§ SUPPLIED RECORDS:
theorem restartLane_lanes (k : Crane) (s : State) : (restartLane k s).lanes
    = (s.setLane k { Lane.reset with cab := (s.lane k).cab, tcab := (s.lane k).tcab, outSeq := (s.lane k).outSeq }).lanes := by
  have stated := setLaneState_lanes k .syncing s
  have halted := setControl_lanes k .halted (setLaneState k .syncing s)
  rw [lane_of_lanes stated] at halted
  have written := lanes_written_twice stated halted
  unfold restartLane
  dsimp only
  rw [State.setPose_lanes, lane_of_lanes written]
  exact lanes_written_twice written rfl

/-! ### Halts (R35, R48) -/

/-- From `s` to `t` a lane stays as it is or is halted. -/
def HaltsOnly (s t : State) : Prop := ∀ j, t.lane j = s.lane j ∨ t.lane j = { s.lane j with control := .halted }

theorem HaltsOnly.refl (s : State) : HaltsOnly s s := fun _ => .inl rfl

theorem HaltsOnly.trans {s t u : State} (h : HaltsOnly s t) (h' : HaltsOnly t u) : HaltsOnly s u := fun j => by
  rcases h j with h | h <;> rcases h' j with h' | h' <;> rw [h', h]
  · exact .inl rfl
  · exact .inr rfl
  · exact .inr rfl
  · exact .inr rfl

theorem Within.haltsOnly {w : Touch} {s t : State} (h : Within w s t) (hw : w.lanes = false := by rfl) : HaltsOnly s t :=
  fun j => .inl (lane_congr (h.lanes hw) j)

theorem haltState_haltsOnly (k : Crane) (s : State) : HaltsOnly s (haltState k s) := fun j => by
  by_cases hj : j = k
  · subst hj
    exact .inr (lane_of_lanes (haltState_lanes j s))
  · exact .inl (lane_of_lanes_ne (haltState_lanes k s) hj)

/-- The footprint step of a pose has been taken (R47, R48, R50, R78). -/
def footprintTaken (k : Crane) (s : State) : State := footprintStep k (footprint s k) (s.arb k).settling s

/-- Footprint step and release step of a pose have been taken (R49). -/
def reachReleased (k : Crane) (s : State) : State :=
  releaseStep k (footprint s k) (reachSet (footprintTaken k s) k) (brakeReleased (footprintTaken k s) k) (footprintTaken k s)

/-- What judging a pose keeps: the two steps, the settling mark, and then halts (R46, R48). -/
theorem judgePose_keeps {P : State → Prop} (k : Crane) (s : State) (steps : P (reachReleased k s))
    (mark : ∀ t a, P t → P (t.setArb k a)) (halt : ∀ t j, P t → P (haltState j t)) : P (judgePose k s) := by
  have settled := mark _ { (reachReleased k s).arb k with settling := false } steps
  unfold judgePose
  dsimp only
  split
  · exact settled
  · exact foldl_keeps halt _ _ (halt _ k settled)

/-- The frame of footprint step and release step together. -/
abbrev Touch.reach : Touch := { Touch.footprint with vanes := true }

theorem reachReleased_within (k : Crane) (s : State) : Within Touch.reach s (reachReleased k s) :=
  Within.after (a := Touch.reach) (releaseStep_within _ _ _ _ _).mono (footprintStep_within _ _ _ _).mono

theorem judgePose_haltsOnly (k : Crane) (s : State) : HaltsOnly s (judgePose k s) :=
  judgePose_keeps k s (reachReleased_within k s).haltsOnly (fun _ _ ht => ht.trans (setArb_within _ _ _).haltsOnly)
    fun t j ht => ht.trans (haltState_haltsOnly j t)

/-- The blocks that act on a pose halt lanes and change nothing else of them. -/
theorem poseBlocks_haltsOnly (k : Crane) (live : Bool) (s : State) : HaltsOnly s (poseBlocks k live s) := by
  unfold poseBlocks
  dsimp only
  refine HaltsOnly.trans ?_ ((((windOnPose_within k _).haltsOnly.trans (vaneOnPose_within k _ _ _).haltsOnly).trans
    (bookingOnPose_within k _ _ _).haltsOnly).trans (pendingCommitStep_within k _).haltsOnly)
  split
  · exact ((judgePose_haltsOnly k s).trans (overrunCheck_within k _).haltsOnly).trans (chartJudge_within k _).haltsOnly
  · exact .refl s

end Sys2Proof.Machine

/-! PROOFS. Lanes, pose records and Wind Monitors stay sound (R22, R27 to R32, R105, R106, R113, R172). -/

namespace Sys2Proof.Machine

set_option Elab.async false

/-! ### Lanes -/

/-- Every lane is sound (R22, R28 to R32). -/
def LanesSound (s : State) : Prop := ∀ k, (s.lane k).Sound

theorem LanesSound.write {s t : State} {k : Crane} {l : Lane} (hs : LanesSound s)
    (ht : t.lanes = (s.setLane k l).lanes) (hl : l.Sound) : LanesSound t := fun j => by
  by_cases hj : j = k
  · rw [hj, lane_of_lanes ht]
    exact hl
  · rw [lane_of_lanes_ne ht hj]
    exact hs j

theorem LanesSound.within {w : Touch} {s t : State} (hs : LanesSound s) (h : Within w s t) (hw : w.lanes = false := by rfl) :
    LanesSound t := fun k => by
  rw [lane_congr (h.lanes hw)]
  exact hs k

/-- The control state takes no part in what a sound lane is. -/
theorem LanesSound.halts {s t : State} (hs : LanesSound s) (h : HaltsOnly s t) : LanesSound t := fun k => by
  rcases h k with h | h <;> rw [h]
  · exact hs k
  · exact hs k

theorem Lane.Sound.advance {l : Lane} (hl : l.Sound) (last : Option Nat) (seq n : Nat) :
    (l.advance last seq (some n)).Sound := by
  obtain ⟨stale, lost, cab, run, runs, numbers⟩ := hl
  cases h : l.state with
  | syncing =>
    rw [Lane.advance_of_syncing h]
    split
    · exact ⟨stale, lost, cab, by dsimp only; omega, fun hne => absurd h hne, numbers⟩
    · exact ⟨by simp, by simpa [h] using lost, cab, by simp, by simp, numbers⟩
  | live =>
    rw [Lane.advance_of_live h]
    exact ⟨by simp [h], lost, cab, run, runs, numbers⟩
  | stale =>
    rw [Lane.advance_of_stale h]
    exact ⟨by simp, by simp, cab, run, fun _ => runs (by simp [h]), numbers⟩
  | lost =>
    rw [Lane.advance_of_lost h]
    exact ⟨by simpa [h] using stale, by simpa [h] using lost, cab, by simp, by simp, numbers⟩

theorem Lane.Sound.numbered {l : Lane} (hl : l.Sound) {seq : Nat} (h : seq ≤ 255) :
    Lane.Sound { l with lastSeq := some seq } := by
  obtain ⟨stale, lost, cab, run, runs, _, rest⟩ := hl
  exact ⟨stale, lost, cab, run, runs, by simpa using h, rest⟩

theorem Lane.Sound.substituted {l : Lane} (hl : l.Sound) : l.substituted.Sound := by
  obtain ⟨stale, lost, cab, run, runs, last, step, _⟩ := hl
  unfold Lane.substituted
  split
  · exact ⟨stale, lost, cab, run, runs, last, step, by dsimp only; omega⟩
  · exact ⟨stale, lost, cab, run, runs, last, step, by assumption⟩

theorem Lane.Sound.stepped {l : Lane} (hl : l.Sound) {d : DemandIn} (h : d.stepNumber ≤ 255) (a : Answer) :
    (l.stepped d a).Sound := by
  unfold Lane.stepped
  split
  · exact hl
  · obtain ⟨stale, lost, cab, run, runs, last, _, out⟩ := hl
    exact ⟨stale, lost, cab, run, runs, last, by simpa using h, out⟩

theorem Lane.Sound.withControl {l : Lane} (hl : l.Sound) (c : ControlState) : Lane.Sound { l with control := c } := hl

theorem Lane.Sound.restarted {l : Lane} (hl : l.Sound) :
    Lane.Sound { Lane.reset with cab := l.cab, tcab := l.tcab, outSeq := l.outSeq } := by
  obtain ⟨_, _, cab, _, _, _, _, out⟩ := hl
  exact ⟨by simp [Lane.reset], by simp [Lane.reset], cab, by simp [Lane.reset], by simp [Lane.reset],
    by simp [Lane.reset], by simp [Lane.reset], out⟩

theorem Lane.reset_sound : Lane.reset.Sound := by
  refine ⟨?_, ?_, ?_, ?_, ?_, ?_, ?_, ?_⟩ <;> simp [Lane.reset]

theorem unsignedAt_one_le (f : List Byte) (i : Nat) : unsignedAt f i 1 ≤ 255 := by
  have := unsignedAt_one_lt f i
  omega

theorem LanesSound.acceptPose {s : State} (hs : LanesSound s) (k : Crane) (f : List Byte) : LanesSound (acceptPose k f s) := by
  have advanced : LanesSound (advancedPose k f s).2 :=
    hs.write (advancedPose_lanes k f s) (((hs k).numbered (unsignedAt_one_le f 2)).advance _ _ _)
  have forwarded : LanesSound (forwardPose k (poseIn f).flags (judgedPose k f s)) :=
    (advanced.halts (poseBlocks_haltsOnly k _ _)).within (forwardPose_within k _ _)
  rw [acceptPose_eq]
  exact forwarded.write (substituteStop_lanes k _) (forwarded k).substituted

theorem LanesSound.cabStep {s : State} (hs : LanesSound s) (k : Crane) : LanesSound (cabStep k s) := by
  obtain ⟨stale, lost, _, rest⟩ := hs k
  exact hs.write (cabStep_lanes k s) ⟨stale, lost, by simp, rest⟩

theorem LanesSound.sendDemand {s : State} (hs : LanesSound s) (k : Crane) (v : PerAxis Int) (c : PerAxis Bool)
    (r : ReasonFlags) (sub : Bool) : LanesSound (sendDemand k v c r sub s) := by
  obtain ⟨stale, lost, cab, run, runs, last, step, _⟩ := hs k
  exact hs.write (sendDemand_lanes k v c r sub s) ⟨stale, lost, cab, run, runs, last, step, by dsimp only; omega⟩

§ ASSIGNMENT: Gather up, from the records above, each line where the word "Byte" appears.

§ COMPLETED TASK:
theorem unsignedAt_one_le (f : List Byte) (i : Nat) : unsignedAt f i 1 ≤ 255 := by
theorem LanesSound.acceptPose {s : State} (hs : LanesSound s) (k : Crane) (f : List Byte) : LanesSound (acceptPose k f s) := by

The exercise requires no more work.